■ Exercise input:
-- ==== Sys2Proof/Certificates/Slice0/Obligations.lean ====
section
/-!
DEFINITION. The statements for the provers. A statement about a mailbox command is about a slot that
runs a request of the command (R346), and says what the command does from there to its completion.
-/

namespace Sys2Proof.Machine

/-- Slot n runs a request of opcode op with payload p: it was dispatched and passed the checks of its
opcode, length and state (R344, R346). -/
def State.request (s : State) (n : SlotId) (op : Nat) (p : List Byte) : Prop :=
  s.runs n op = true ∧ s.mbox.slots[n].payload = p

/-- The request of slot n is the chunk that completes an object o of the chunked command op (R349): the
only chunk of the object, or one that continues what is staged. -/
def State.lastChunk (s : State) (n : SlotId) (op sel : Nat) (o : List Byte) : Prop :=
  ∃ p, s.request n op p ∧ u16 p 0 = sel ∧ u16 p 4 = o.length ∧ u8 p 7 = 0 ∧
    ((u8 p 6 = 1 ∧ u16 p 2 = 0 ∧ o = p.drop 8) ∨
     (u8 p 6 = 0 ∧ ∃ g, s.stagingOf (BitVec.ofNat 16 op) sel = some g ∧ g.sel = sel ∧ g.total = u16 p 4 ∧
       g.data.length = u16 p 2 ∧ g.complete = false ∧ o = g.data ++ p.drop 8))

/-- The cell and the residual of R152 that the last tone results of port k give. -/
def State.cellFound (s : State) (k : PortId) : CellFit × Rat :=
  let r := cellFit (s.gauze[k].results.map fun t =>
    { f := toneHz s.gauze[k].resultsF0 t.k, z := Cplx.polar (F32.toRat t.zmag) ((t.zph : Rat) / 36000) })
  ({ rs := F32.ofRat r.1.1, rct := F32.ofRat r.1.2.1, cdl := F32.ofRat r.1.2.2 }, r.2)

/-- A crossing of a comparator of sensor t: nothing else of the sensor changes (R283). -/
def Sensor.crossed (rising : Bool) (l : Fin 3) (x : Sensor) : Sensor :=
  { x with up := if rising then x.up ||| (1 <<< l.val) else x.up &&& ~~~((1 : BitVec 4) <<< l.val) }

/-- The lock after a wrong attempt at LT t (R440, R443). -/
def Lock.failed (t : W64) (l : Lock) : Lock :=
  { l with
    attempts := satAdd l.attempts 1
    fails := min 255 (l.fails + 1)
    lockout := if 4 ≤ min 255 (l.fails + 1) then some (600 * 2 ^ min (min 255 (l.fails + 1) - 4) 10, t) else none }

end Sys2Proof.Machine

open Sys2Proof Sys2Proof.Machine

/-- For every command c and state s, a step of s with c put at the front of its queue is exec of c on
s; with an empty queue a step leaves the state as it is (the model's choice, log 5). -/
def Obligations.StepRunsFront : Prop :=
  (∀ (c : Instr) (s : State), step { s with pending := c :: s.pending } = exec c s) ∧
  ∀ s : State, s.pending = [] → step s = .next s

/-- A request of PORT.RANGE, PORT.WINDOW, PORT.SETTLE, PORT.AUX, PORT.RING or PORT.LAYER with fields
in range (Table 16-5) sets the port's fields and posts OK: RANGE and WINDOW outside RUN, SETTLE
always, AUX (AUX RTD), RING (not MOX or IRT) and LAYER (MOX) for a port not RUNNING. Nothing else
of the state changes but by the posting. -/
def Obligations.PortSettingsApplyAtOnce : Prop :=
  ∀ (s : State) (n : SlotId) (p : List Byte) (k : PortId), u8 p 0 = k.val →
    -- portRange (PORT_RANGE, R101) completes
    (∀ i : Fin 2, s.request n 0x0203 p → s.core.dev ≠ .run → u8 p 1 = i.val →
      u8 p 2 ≤ u8 p 4 → u8 p 4 ≤ u8 p 3 → u8 p 3 ≤ 7 → 1 ≤ u8 p 5 →
      exec (.portRange n) s = .next (postStatus n .ok (s.modInput k i fun x =>
        { x with lo := Fin.ofNat 8 (u8 p 2), hi := Fin.ofNat 8 (u8 p 3), start := Fin.ofNat 8 (u8 p 4)
                 s := u8 p 5 }))) ∧
    -- portWindow (PORT_WINDOW, R51, R56) completes
    (s.request n 0x0204 p → s.core.dev ≠ .run → 1 ≤ u8 p 2 → u8 p 2 ≤ u8 p 1 → u8 p 1 ≤ 64 → u8 p 3 = 0 →
      exec (.portWindow n) s =
        .next (postStatus n .ok (s.modPort k fun q => { q with len := u8 p 1, lmin := u8 p 2 }))) ∧
    -- portSettle (PORT_SETTLE, R351, R106) completes
    (s.request n 0x0205 p → u8 p 1 ≤ 60 → u16 p 2 ≤ 1440 →
      exec (.portSettle n) s =
        .next (postStatus n .ok (s.modPort k fun q => { q with shortSettle := u8 p 1, settle := u16 p 2 }))) ∧
    -- portAux (PORT_AUX, R488, R134) completes
    (s.request n 0x0206 p → s.ports[k].mode = .aux → s.ports[k].rtd = true → s.ports[k].state ≠ .running →
      u8 p 1 ≤ 2 →
      exec (.portAux n) s =
        .next (postStatus n .ok (s.modPort k fun q => { q with aux := Fin.ofNat 3 (u8 p 1) }))) ∧
    -- portRing (PORT_RING, R72) completes
    (s.request n 0x0207 p → s.ports[k].mode ≠ .mox → s.ports[k].mode ≠ .irt → s.ports[k].state ≠ .running →
      u8 p 1 ≤ 3 →
      exec (.portRing n) s =
        .next (postStatus n .ok (s.modPort k fun q => { q with ring := BitVec.ofNat 8 (u8 p 1) }))) ∧
    -- portLayer (PORT_LAYER, R128) completes
    (s.request n 0x0208 p → s.ports[k].mode = .mox → s.ports[k].state ≠ .running → u8 p 1 = 0 →
      (s16 p 2).natAbs ≤ 1000 →
      exec (.portLayer n) s = .next (postStatus n .ok (s.modPort k fun q => { q with vlayer := s16 p 2 })))

/-- A valid PORT.MODE for a DISABLED or STOPPED port, PORT.BIAS for an EC port STARTING or RUNNING,
PORT.RANGE and PORT.WINDOW in RUN (the boundary after next if the doorbell came after the freeze),
PORT.AUX, PORT.RING and PORT.LAYER of a RUNNING port, PORT.START of a port that may start (a
boundary later behind a pending mode change) and PORT.STOP of a started port wait as PENDING with
all else as it was; PORT.BIAS of another EC port, or of a DISABLED one, sets bias code, rate and
VCM and posts OK. The bias must leave room for the tone plan that was loaded for the port (log 54:
a default plan is not a loaded one). -/
def Obligations.PortCommandsWaitForTheirBoundary : Prop :=
  ∀ (s : State) (n : SlotId) (p : List Byte) (k : PortId), u8 p 0 = k.val →
    -- portMode (PORT_MODE, R84) completes
    (s.request n 0x0201 p → u8 p 1 ≤ 6 → (u8 p 2 = 0 ∨ (u8 p 1 = 6 ∧ u8 p 2 = 1)) → u8 p 3 = 0 →
      (s.ports[k].state = .disabled ∨ s.ports[k].state = .stopped) →
      exec (.portMode n) s = .next (pendBoundary n 0x0201 p 1 s)) ∧
    -- portBias (PORT_BIAS, R90) completes
    (s.request n 0x0202 p → (s.ports[k].mode.isEc = true ∨ s.ports[k].state = .disabled) → u8 p 1 = 0 → (s16 p 2).natAbs ≤ 16384 →
      (∀ x, s.gauze[k].plan = some x → biasFits (s16 p 2) x.ampSum = true) → 1 ≤ u16 p 4 → u16 p 4 ≤ 1000 → 40 ≤ u8 p 6 →
      u8 p 6 ≤ 100 → u8 p 7 = 0 →
      (s.ports[k].state = .starting ∨ s.ports[k].state = .running →
        exec (.portBias n) s = .next (pendBoundary n 0x0202 p 1 s)) ∧
      (s.ports[k].state ≠ .starting → s.ports[k].state ≠ .running →
        exec (.portBias n) s = .next (postStatus n .ok (s.modPort k fun q =>
          { q with bias := s16 p 2, rate := u16 p 4, vcm := u8 p 6 })))) ∧
    -- portRange (PORT_RANGE, R101) completes
    (∀ i : Fin 2, s.request n 0x0203 p → s.core.dev = .run → u8 p 1 = i.val → u8 p 2 ≤ u8 p 4 →
      u8 p 4 ≤ u8 p 3 → u8 p 3 ≤ 7 → 1 ≤ u8 p 5 →
      exec (.portRange n) s = .next (pendBoundary n 0x0203 p (s.planBoundaries n) s)) ∧
    -- portWindow (PORT_WINDOW, R51, R56) completes
    (s.request n 0x0204 p → s.core.dev = .run → 1 ≤ u8 p 2 → u8 p 2 ≤ u8 p 1 → u8 p 1 ≤ 64 → u8 p 3 = 0 →
      exec (.portWindow n) s = .next (pendBoundary n 0x0204 p (s.planBoundaries n) s)) ∧
    (s.ports[k].state = .running →
      -- portAux (PORT_AUX, R488, R134) completes
      (s.request n 0x0206 p → s.ports[k].mode = .aux → s.ports[k].rtd = true → u8 p 1 ≤ 2 →
        exec (.portAux n) s = .next (pendBoundary n 0x0206 p 1 s)) ∧
      -- portRing (PORT_RING, R72) completes
      (s.request n 0x0207 p → s.ports[k].mode ≠ .mox → s.ports[k].mode ≠ .irt → u8 p 1 ≤ 3 →
        exec (.portRing n) s = .next (pendBoundary n 0x0207 p 1 s)) ∧
      -- portLayer (PORT_LAYER, R128) completes
      (s.request n 0x0208 p → s.ports[k].mode = .mox → u8 p 1 = 0 → (s16 p 2).natAbs ≤ 1000 →
        exec (.portLayer n) s = .next (pendBoundary n 0x0208 p 1 s))) ∧
    -- portStartCommand (PORT_START_COMMAND, R79) completes
    (s.request n 0x0209 p → s.startable k = true →
      exec (.portStartCommand n) s =
        .next (pendBoundary n 0x0209 p (if s.modePending k then 2 else 1) s)) ∧
    -- portStop (PORT_STOP, R80) completes
    (s.request n 0x020A p → (s.ports[k].state = .starting ∨ s.ports[k].state = .running) →
      exec (.portStop n) s = .next (pendBoundary n 0x020A p 1 s))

■ About this exercise: Find how many lines in the listing hold "portLayer", and reply with that number only.

■ Response for this exercise: 4